Inferring stratified parasitoid dispersal mechanisms and parameters from coarse data using mathematical and Bayesian methods.

Biological invasions have movement at the core of their success. However, due to difficulties in collecting data, medium- and long-distance dispersal of small insects has long been poorly understood and likely to be underestimated. The agricultural release of parasitic hymenoptera, a group of wasps that are critical for biological pest control, represents a rare opportunity to study the spread of insects on multiple spatial scales. As these insects are typically less than 1 mm in size and are challenging to track individually, a first-time biocontrol release will provide a known spatial position and time of initial release for all individuals that are subsequently collected. In this paper, we develop and validate a new mathematical model for parasitoid wasp dispersal from point release, as in the case of biocontrol.
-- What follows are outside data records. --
-- ==== Sys2Proof/Laws/Issue.lean ====
section
/-!
SUPPORT. What issuing an instruction does, once for every cell instruction and once for every task instruction.
-/

namespace Sys2Proof.Machine

/-! Cells (R41, R48, R52, R59). -/

/-- A ready cell issues a legal instruction whose mode has it: the effect, on the bank with PC, cycles and hazards advanced. -/
theorem Dev.issue_ready (d : Dev) (c : Nat) (i : Issue) (eff : Dev → Bank → Dev × Bank) (n : Nat) (h : d.cellReady c)
    (hl : i.legal = true) (hn : i.cy.cycles (d.get .C_STAT_MODE c) = some n) :
    d.issue c i eff = (eff d ((d.cur c).issued (n + i.stall (d.cur c).hz) i.wr)).1.setBank c (d.actBank c)
      (eff d ((d.cur c).issued (n + i.stall (d.cur c).hz) i.wr)).2 := by
  obtain ⟨h1, h2⟩ := h
  unfold Dev.cur at h2
  simp [Dev.issue, h1, hl, hn, h2, timesN, Bank.issued, Dev.cur, Nat.add_left_comm, Nat.add_comm]

/-- The same for an instruction that touches registers only. -/
theorem Dev.issueR_ready (d : Dev) (c : Nat) (i : Issue) (eff : Bank → Bank) (n : Nat) (h : d.cellReady c)
    (hl : i.legal = true) (hn : i.cy.cycles (d.get .C_STAT_MODE c) = some n) :
    d.issueR c i eff = d.setBank c (d.actBank c) (eff ((d.cur c).issued (n + i.stall (d.cur c).hz) i.wr)) :=
  Dev.issue_ready d c i _ n h hl hn

/-- A cell that issues nothing now is unchanged. -/
theorem Dev.issue_waits (d : Dev) (c : Nat) (i : Issue) (eff : Dev → Bank → Dev × Bank) (h : d.canIssue c = false) :
    d.issue c i eff = d := by simp [Dev.issue, h]

/-- An illegal word aborts the firing with 0x01. -/
theorem Dev.issue_illegal (d : Dev) (c : Nat) (i : Issue) (eff : Dev → Bank → Dev × Bank) (h : d.canIssue c = true) (hl : i.legal = false) :
    d.issue c i eff = d.abort c 0x01 (d.cur c).pc := by simp [Dev.issue, h, hl, Dev.cur]

/-- An instruction that the mode lacks aborts the firing with 0x02. -/
theorem Dev.issue_lacking (d : Dev) (c : Nat) (i : Issue) (eff : Dev → Bank → Dev × Bank) (h : d.canIssue c = true) (hl : i.legal = true)
    (hn : i.cy.cycles (d.get .C_STAT_MODE c) = none) : d.issue c i eff = d.abort c 0x02 (d.cur c).pc := by
  simp [Dev.issue, h, hl, hn, Dev.cur]

/-- An instruction that may not be repeated aborts the firing with 0x03 after a REP. -/
theorem Dev.issue_unrepeatable (d : Dev) (c : Nat) (i : Issue) (eff : Dev → Bank → Dev × Bank) (n : Nat) (h : d.canIssue c = true)
    (hl : i.legal = true) (hn : i.cy.cycles (d.get .C_STAT_MODE c) = some n) (hr : (d.cur c).rep ≠ 0) (hi : i.rep = false) :
    d.issue c i eff = d.abort c 0x03 ((d.cur c).pc - 1#13) := by
  unfold Dev.cur at hr
  simp [Dev.issue, h, hl, hn, hr, hi, Dev.cur]

/-! Tasks (R111, R114, R115). -/

/-- A ready core issues a legal instruction: its effect, after PC and RUN. -/
theorem Dev.issueT_ready (d : Dev) (k n cyc : Nat) (eff : Nat → Dev → Dev) (h : d.taskReady k n) :
    d.issueT k true cyc eff = eff n (d.stepped n cyc) := by
  obtain ⟨h1, h2, h3⟩ := h
  simp [Dev.issueT, h1, h2, h3, Dev.stepped]

/-- The same for an instruction that changes only the task's registers. -/
theorem Dev.issueX_ready (d : Dev) (k n cyc : Nat) (eff : TaskCtx → TaskCtx) (h : d.taskReady k n) :
    d.issueX k true cyc eff = (d.stepped n cyc).setCtx n (eff (d.ctx n)) := by
  rw [Dev.issueX, Dev.issueT_ready _ _ _ _ _ h]; rfl

/-- An illegal instruction is a task fault with cause 0x01. -/
theorem Dev.issueT_illegal (d : Dev) (k n cyc : Nat) (eff : Nat → Dev → Dev) (h : d.taskReady k n) :
    d.issueT k false cyc eff = d.taskFault n 0x01 := by
  obtain ⟨h1, h2, h3⟩ := h
  simp [Dev.issueT, h1, h2, h3]

/-- A core that issues nothing now is unchanged. -/
theorem Dev.issueT_waits (d : Dev) (k cyc : Nat) (legal : Bool) (eff : Nat → Dev → Dev) (h : d.canIssueT k = false) :
    d.issueT k legal cyc eff = d := by simp [Dev.issueT, h]

end Sys2Proof.Machine
end

section
/-!
SUPPORT. The outcome of a cell instruction that touches registers only: issued, illegal, or an arithmetic function; and the cycle that
R52 adds to a multiply.
-/

namespace Sys2Proof.Machine

/-! A cell that issues. -/

/-- Cell 3 executes a firing: the loop region is released from reset and the cell runs its active bank. -/
def State.executing : State :=
  State.reset.setDev (Dev.reset.puts [(.x_HELD, 0, 0), (.x_RUNB, 3, 1)])

/-- The hypothesis of the laws below, and of the statements about a cell's instructions, is met. -/
theorem State.executing_cellReady : State.executing.dev.cellReady 3 := ⟨by decide, by decide⟩

/-! Cycles that R52 adds. -/

/-- A multiply waits a cycle for either operand that the instruction before it loaded. -/
theorem Issue.stall_multiply (legal : Bool) (cy : CyKind) (x y : Nat) (h : Hazard) :
    Issue.stall { legal := legal, cy := cy, mulD := [x, y] } h = oneIf (h.d.contains x || h.d.contains y) := by
  simp [Issue.stall, oneIf]

/-! Outcomes. -/

/-- The outcome of an action, by the device it leaves. -/
theorem act_of_eq {s : State} {f : Dev → Dev} {d : Dev} (h : f s.dev = d) : act s f = .next (s.setDev d) :=
  congrArg (fun d => Host.Outcome.next (s.setDev d)) h

/-- An instruction that touches registers only leaves its effect on the executing bank. -/
theorem act_issueR_ready (s : State) (c : Nat) (i : Issue) (eff : Bank → Bank) (n : Nat) (h : s.dev.cellReady c)
    (hl : i.legal = true) (hn : i.cy.cycles (s.dev.get .C_STAT_MODE c) = some n) :
    act s (fun d => d.issueR c i eff) =
      .next (s.setCur c (eff ((s.dev.cur c).issued (n + i.stall (s.dev.cur c).hz) i.wr))) :=
  act_of_eq (Dev.issueR_ready _ _ _ _ _ h hl hn)

/-- The same for one cycle that reads and writes nothing of R52. -/
theorem act_issueR_plain (s : State) (c : Nat) (eff : Bank → Bank) (h : s.dev.cellReady c) :
    act s (fun d => d.issueR c ({} : Issue) eff) = .next (s.setCur c (eff ((s.dev.cur c).issued 1 noHz))) :=
  act_issueR_ready s c {} eff 1 h rfl rfl

/-- An illegal instruction aborts the firing with 0x01 at its own address (R48). -/
theorem act_issueR_illegal (s : State) (c : Nat) (i : Issue) (eff : Bank → Bank) (h : s.dev.canIssue c = true) (hl : i.legal = false) :
    act s (fun d => d.issueR c i eff) = .next (s.setDev (s.dev.abort c 0x01 (s.dev.cur c).pc)) :=
  act_of_eq (Dev.issue_illegal _ _ _ _ h hl)

/-! Arithmetic functions (R44, R66). -/

/-- The bank after an arithmetic function with the outcome `o`: DD and SR written. -/
def Bank.aluDone (b : Bank) (dd : BitVec 4) (o : AluOut 32) : Bank := { b.wD dd o.res with sr := aluSr b.sr o }

/-- A function without C and V writes N and Z of SR, and SV when it saturated. -/
theorem Bank.aluDone_withoutCV (b : Bank) (dd : BitVec 4) (r : Word) (sat : Bool) :
    b.aluDone dd { res := r, cv := none, sat := sat } =
      { b.wD dd r with sr := stick (srSet b.sr [(srN, r.msb), (srZ, decide (r = 0#32))]) srSV sat } := rfl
The model is derived from underlying stochastic processes but is fully deterministic and admits an analytical solution. Using a Bayesian framework, we then fit the model to an Australian dataset describing the multi-scale wind-borne dispersal pattern of Eretmocerus hayati Zolnerowich & Rose (Hymenoptera: Aphelinidae). Our results confirm that both local movements and long-distance wind dispersal are significant to the movement of parasitoids. The model results also suggest that low velocity winds are the primary indicator of dispersal direction on the field scale shortly after release, and that average wind data may be insufficient to resolve long-distance movement given inherent nonlinearities and heterogeneities in atmospheric flows. The results highlight the importance of collecting wind data when developing models to predict the spread of parasitoids and other tiny organisms.